/-- A list entry on its way to, or waiting at, an engine (R55, R237). -/
structure EngCmd where
  /-- [512] the 64 B of the entry, R237. -/
  raw : BitVec 512
  /-- [512] for an array command, the WINDOW entry that feeds it (R263); else absent. -/
  win : Option (BitVec 512)
  /-- [512] for a drain command, the array or small-channel command it drains; else absent (R239, R276). -/
  pair : Option (BitVec 512)
  /-- [512] for a drain command, the WINDOW entry that feeds the command it drains; else absent (R266). -/
  pairWin : Option (BitVec 512)
  /-- index of the entry in the command list, ARR_ERR.CMD. -/
  index : Nat
  /-- for a drain command, the index of the command it drains. -/
  pairAt : Nat
  /-- [1] of the urgent step, R31. -/
  urgent : Bool
  /-- [1] it has reached its engine and been checked, R239. -/
  checked : Bool
  /-- [1] it has issued: its scoreboard entries are taken, R53. -/
  issued : Bool
  /-- [1] it is in execution: its engine has begun it, R31, R243. -/
  begun : Bool
  /-- [1] its last source course has been read; an MSEND then waits for its acknowledgement, R290. -/
  read : Bool
  deriving DecidableEq, Repr

/-- A weight-stream or scale-stream course delivered by the stream cache (R232, R236). -/
structure StreamCourse where
  /-- [6] stream number, R238. -/
  stream : Nat
  /-- [1024] the course. -/
  data : BitVec 1024
  /-- [1] poisoned line, R236. -/
  poison : Bool
  /-- [1] delivered for the urgent step, R243. -/
  urgent : Bool
  deriving DecidableEq, Repr

/-- A streamed vector's column sums on their way to the accumulators (R240). -/
structure Landing where
  /-- [1] accumulator bank, R242. -/
  bank : Nat
  /-- [6] accumulator row, R242. -/
  row : Nat
  /-- [1] the entry is written, not added to, R225. -/
  first : Bool
  /-- [1] the last vector of its row block (of its octet under DIAG8), R242. -/
  last : Bool
  /-- the exact sums of the 64 columns, R225. -/
  sums : List XReal
  deriving DecidableEq, Repr

/-- The matrix array of one tile (chapter 08) and its window unit (chapter 09). -/
structure ArrayEng where
  /-- [1] the command that the array last began is the urgent step's: what its banks and its working state hold is that step's, R243
  (08_matrix_array.md) reset DESIGN CHOICE 0 (entry 2). -/
  urgent : Bool
  /-- commands waiting at the array, oldest first; the first is the one in execution once issued, R237 (08_matrix_array.md) reset none. -/
  queue : List EngCmd
  /-- [16 × 64 × 128] active weights, a row of 64 cells each, R232 (08_matrix_array.md) reset DESIGN CHOICE 0 (entry 2). -/
  cells : List (Nat × BitVec 1024)
  /-- [16 × 64 × 128] shadow weights, R232 (08_matrix_array.md) reset DESIGN CHOICE 0 (entry 2). -/
  shadow : List (Nat × BitVec 1024)
  /-- [32 × 64 × 128] accumulator banks, a row of 64 FP32 columns each at 64 × bank + row, R225, R242 (08_matrix_array.md) reset DESIGN
  CHOICE 0 (entry 2). -/
  acc : List (Nat × BitVec 2048)
  /-- courses that urgent commands discarded of what was loaded ahead for the normal step, not yet fetched again, R243, R272, R320
  (08_matrix_array.md) reset DESIGN CHOICE 0 (entry 2). -/
  refetch : Nat
  /-- [2 × 32 KiB] weight stream buffer, courses not yet loaded, oldest first, R232 (08_matrix_array.md) reset DESIGN CHOICE empty
  (entry 2). -/
  wbuf : List StreamCourse
  /-- bytes of the oldest buffered course that have been loaded, R232 (08_matrix_array.md) reset DESIGN CHOICE 0 (entry 2). -/
  wbufAt : Nat
  /-- courses of the half being loaded that have been loaded, R232 (08_matrix_array.md) reset DESIGN CHOICE 0 (entry 2). -/
  wbufFreed : Nat
  /-- scale-stream courses delivered and not yet taken, oldest first, R233 (08_matrix_array.md) reset DESIGN CHOICE empty (entry 2). -/
  sbuf : List StreamCourse
  /-- [32 KiB] window buffer of DIAG8, one slice a pixel, by footprint index, R272 (09_windows.md) reset DESIGN CHOICE empty (entry 2). -/
  winBuf : List (Nat × BitVec 512)
  /-- [16 × 64 × 128] scale register file, entry (c, j) at 128 × c + j, R208 (07_narrow_numbers.md) reset 0x0000 in every entry. -/
  scales : List (Nat × BitVec 16)
  /-- [16] the expander's group counter, R234 (08_matrix_array.md) reset DESIGN CHOICE 0 (entry 2). -/
  groupCnt : BitVec 16
  /-- scale groups written for the row block in progress, first group and count of each block, R234, R235 (08_matrix_array.md) reset
  DESIGN CHOICE none (entry 2). -/
  groups : List (Nat × Nat)
  /-- [1] a KIND 2 block of the row block in progress has been written, R233 (08_matrix_array.md) reset DESIGN CHOICE 0 (entry 2). -/
  sumwDone : Bool
  /-- side-port courses of scale words of X for the slice in progress, by group, R227, R241 (08_matrix_array.md) reset DESIGN CHOICE
  none (entry 2). -/
  xs : List (Nat × BitVec 1024)
  /-- side-port courses of scale words of a tile-store S for the slice being loaded, by group, R227, R241 (08_matrix_array.md) reset
  DESIGN CHOICE none (entry 2). -/
  ss : List (Nat × BitVec 1024)
  /-- [1] the command's KIND 1 block has been written, R234 (08_matrix_array.md) reset DESIGN CHOICE 0 (entry 2). -/
  chanScaled : Bool
  /-- [1] that block has come in the row block in progress, R234 (08_matrix_array.md) reset DESIGN CHOICE 0 (entry 2). -/
  chanNow : Bool
  /-- row block whose scale blocks are arriving, R234 (08_matrix_array.md) reset DESIGN CHOICE 0 (entry 2). -/
  scaleBlock : Nat
  /-- [32 × 64] ARR_SUMW_N, R249, R256 (08_matrix_array.md) reset 0. -/
  sumwN : List (BitVec 32)
  /-- [32 × 64] ARR_SUMW_U, R249, R256 (08_matrix_array.md) reset 0. -/
  sumwU : List (BitVec 32)
  /-- column sums of a SUMW command in progress, R250 (08_matrix_array.md) reset DESIGN CHOICE 0 (entry 2). -/
  sumwAcc : List Int
  /-- row block, slice and row of the next weight row to load, R231, R232 (08_matrix_array.md) reset DESIGN CHOICE 0 (entry 2). -/
  loadBlock : Nat
  /-- slice (under DIAG8: record) of the next weight row to load, R231, R271 (08_matrix_array.md) reset DESIGN CHOICE 0 (entry 2). -/
  loadSlice : Nat
  /-- row of the next weight row to load, R231 (08_matrix_array.md) reset DESIGN CHOICE 0 (entry 2). -/
  loadRow : Nat
  /-- [1] the shadows hold a whole slice that has not been swapped in, R232 (08_matrix_array.md) reset DESIGN CHOICE 0 (entry 2). -/
  shadowFull : Bool
  /-- [1] the active cells hold the slice being streamed, R232 (08_matrix_array.md) reset DESIGN CHOICE 0 (entry 2). -/
  active : Bool
  /-- row block of the next vector to stream, R221 (08_matrix_array.md) reset DESIGN CHOICE 0 (entry 2). -/
  block : Nat
  /-- slice (under DIAG8: octet and pass) of the next vector to stream, R221 (08_matrix_array.md) reset DESIGN CHOICE 0 (entry 2). -/
  slice : Nat
  /-- row within the row block of the next vector to stream, R221 (08_matrix_array.md) reset DESIGN CHOICE 0 (entry 2). -/
  vec : Nat
  /-- footprint pixels of the row block read into the window buffer, R272 (09_windows.md) reset DESIGN CHOICE 0 (entry 2). -/
  footAt : Nat
  /-- [1] the load phase of the row block is over, R272 (09_windows.md) reset DESIGN CHOICE 0 (entry 2). -/
  footDone : Bool
  /-- code sums Σa of streamed rows, by accumulator row 64 × bank + row, R266 (09_windows.md) reset DESIGN CHOICE empty (entry 2). -/
  suma : List (Nat × Int)
  /-- vectors read and not yet landed, oldest first, R240 (08_matrix_array.md) reset DESIGN CHOICE none (entry 2). -/
  landing : List Landing
  /-- rows of each bank landed and not yet drained, ARR_STATUS.BANK_FULL, R242, R256 (08_matrix_array.md) reset 0. -/
  bankRows : List Nat
  /-- [1 × 2] the bank's row block is complete and being handed to the drain, R242 (08_matrix_array.md) reset DESIGN CHOICE 0 (entry 2). -/
  bankDone : List Bool
  /-- [1] ARR_STATUS.MALFORMED, R239, R256 (08_matrix_array.md) reset 0. -/
  malformed : Bool
  /-- [1] ARR_STATUS.OVF, R225, R256 (08_matrix_array.md) reset 0. -/
  ovf : Bool
  /-- [1] ARR_STATUS.SKEW, R234, R256 (08_matrix_array.md) reset 0. -/
  skew : Bool
  /-- [32] ARR_ERR (CAUSE, CMD, ENGINE, VALID), R239, R256 (08_matrix_array.md) reset 0. -/
  err : BitVec 32
  /-- [32] ARR_SKEW (EXPECTED, RECEIVED), R234, R256 (08_matrix_array.md) reset 0. -/
  skewReg : BitVec 32
  /-- [32] ARR_BUSY_CNT, R256 (08_matrix_array.md) reset 0. -/
  busyCnt : BitVec 32
  /-- [32] ARR_WAIT_CNT, R232, R256 (08_matrix_array.md) reset 0. -/
  waitCnt : BitVec 32
  /-- CLR fields and counters in the present cycle, R257 (08_matrix_array.md), R9 reset nothing. -/
  now : Happened
  deriving DecidableEq, Repr

/-- The matrix array at reset (R208, R249, R256). -/
def ArrayEng.reset : ArrayEng :=
  { urgent := false, queue := [], cells := [], shadow := [], acc := [], refetch := 0, wbuf := [], wbufAt := 0, wbufFreed := 0, sbuf := [],
    winBuf := [], scales := [], groupCnt := 0, groups := [], sumwDone := false, xs := [], ss := [], chanScaled := false, chanNow := false, scaleBlock := 0,
    sumwN := List.replicate 64 0, sumwU := List.replicate 64 0, sumwAcc := List.replicate 64 0,
    loadBlock := 0, loadSlice := 0, loadRow := 0, shadowFull := false, active := false, block := 0,
    slice := 0, vec := 0, footAt := 0, footDone := false, suma := [], landing := [],
    bankRows := [0, 0], bankDone := [false, false], malformed := false, ovf := false, skew := false,
    err := 0, skewReg := 0, busyCnt := 0, waitCnt := 0, now := .none }

/-- A write of the drain on its way to tile store (R245, R247, R273). -/
structure DrainWrite where
  /-- [15] course, R247. -/
  course : Nat
  /-- byte within the course at which the data begins (0 for a whole course), R273. -/
  byte : Nat
  /-- bytes written: 128 for a course, else a piece, R273. -/
  size : Nat
  /-- [1024] the bytes, first in the low bits. -/
  data : BitVec 1024
  deriving DecidableEq, Repr

/-- The drain unit of one tile (chapter 08). -/
structure DrainEng where
  /-- commands waiting at the drain, oldest first, R237, R239 (08_matrix_array.md) reset none. -/
  queue : List EngCmd
  /-- next accumulator row to read, R245 (08_matrix_array.md) reset DESIGN CHOICE 0 (entry 2). -/
  row : Nat
  /-- the parameter block as read at the command's start, R248 (08_matrix_array.md) reset DESIGN CHOICE none (entry 2). -/
  params : List (BitVec 1024)
  /-- [1024] the course of the Σa array that serves the row in progress, R251 (08_matrix_array.md) reset DESIGN CHOICE 0 (entry 2). -/
  sumaCourse : BitVec 1024
  /-- next pooled output to form, R280 (09_windows.md) reset DESIGN CHOICE 0 (entry 2). -/
  poolAt : Nat
  /-- rows that left the activation stage and are still under a pooling window, by row, R280 (09_windows.md) reset DESIGN CHOICE none
  (entry 2). -/
  poolRows : List (Nat × BitVec 2048)
  /-- output course being assembled, R247 (08_matrix_array.md) reset DESIGN CHOICE none (entry 2). -/
  part : Option DrainWrite
  /-- converted writes not yet performed, oldest first, R245 (08_matrix_array.md) reset DESIGN CHOICE none (entry 2). -/
  out : List DrainWrite
  /-- [1] DRN_STATUS.SAT, R247, R256 (08_matrix_array.md) reset 0. -/
  sat : Bool
  /-- [1] DRN_STATUS.NAN, R247, R256 (08_matrix_array.md) reset 0. -/
  nan : Bool
  /-- [32] DRN_ROW_CNT, R256 (08_matrix_array.md) reset 0. -/
  rowCnt : BitVec 32
  /-- CLR fields and counters in the present cycle, R257 (08_matrix_array.md), R9 reset nothing. -/
  now : Happened
  deriving DecidableEq, Repr

/-- The drain unit at reset (R256). -/
def DrainEng.reset : DrainEng :=
  { queue := [], row := 0, params := [], sumaCourse := 0, poolAt := 0, poolRows := [], part := none, out := [], sat := false,
    nan := false, rowCnt := 0, now := .none }

/-- The small-channel engine of one tile (chapter 09). -/
structure SceEng where
  /-- [1] the command that the engine last began is the urgent step's: what its banks and its working state hold is that step's, R243,
  R278 (09_windows.md) reset DESIGN CHOICE 0 (entry 2). -/
  urgent : Bool
  /-- commands waiting at the engine, oldest first, R237, R276 (09_windows.md) reset none. -/
  queue : List EngCmd
  /-- [32 KiB] weight buffer and, after the weights, the scale course, by load order, R275, R278 (09_windows.md) reset DESIGN CHOICE
  empty (entry 2). -/
  weights : List (Nat × BitVec 1024)
  /-- courses loaded in the load phase, R278 (09_windows.md) reset DESIGN CHOICE 0 (entry 2). -/
  loadAt : Nat
  /-- output pixel in progress, R278 (09_windows.md) reset DESIGN CHOICE 0 (entry 2). -/
  pixel : Nat
  /-- tap in progress, R278 (09_windows.md) reset DESIGN CHOICE 0 (entry 2). -/
  tap : Nat
  /-- exact integer sums of the pixel in progress, one an output channel, R277 (09_windows.md) reset DESIGN CHOICE empty (entry 2). -/
  sums : List Int
  /-- results computed and not yet landed: pixel and row of 64 FP32 columns, R278 (09_windows.md) reset DESIGN CHOICE none (entry 2). -/
  landing : List (Nat × BitVec 2048)
  /-- [32 × 64 × 128] result banks, a row at 64 × bank + row, R277, R278 (09_windows.md) reset DESIGN CHOICE 0 (entry 2). -/
  res : List (Nat × BitVec 2048)
  /-- rows of each bank landed and not yet drained, SCE_STATUS.BANK_FULL, R278, R282 (09_windows.md) reset 0. -/
  bankRows : List Nat
  /-- [1 × 2] the bank's row block is complete and being handed to the drain, R242, R278 (09_windows.md) reset DESIGN CHOICE 0 (entry 2). -/
  bankDone : List Bool
  /-- [1] SCE_STATUS.MALFORMED, R278, R282 (09_windows.md) reset 0. -/
  malformed : Bool
  /-- [32] SCE_ERR (CAUSE, CMD, VALID), R278, R282 (09_windows.md) reset 0. -/
  err : BitVec 32
  /-- [32] SCE_BUSY_CNT, R282 (09_windows.md) reset 0. -/
  busyCnt : BitVec 32
  /-- [32] SCE_WAIT_CNT, R282 (09_windows.md) reset 0. -/
  waitCnt : BitVec 32
  /-- CLR fields and counters in the present cycle, R283 (09_windows.md), R9 reset nothing. -/
  now : Happened
  deriving DecidableEq, Repr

★ ★ ★ ★ ★ ★ ★

• [TASK REQUIREMENTS]:
In the listing above, find the line containing "KIND 2 block" and the line containing "sumwDone : Bool". Output them and every line between, exactly, and nothing else.

• [RESULT OF THIS EXERCISE]:
  /-- [1] a KIND 2 block of the row block in progress has been written, R233 (08_matrix_array.md) reset DESIGN CHOICE 0 (entry 2). -/
  sumwDone : Bool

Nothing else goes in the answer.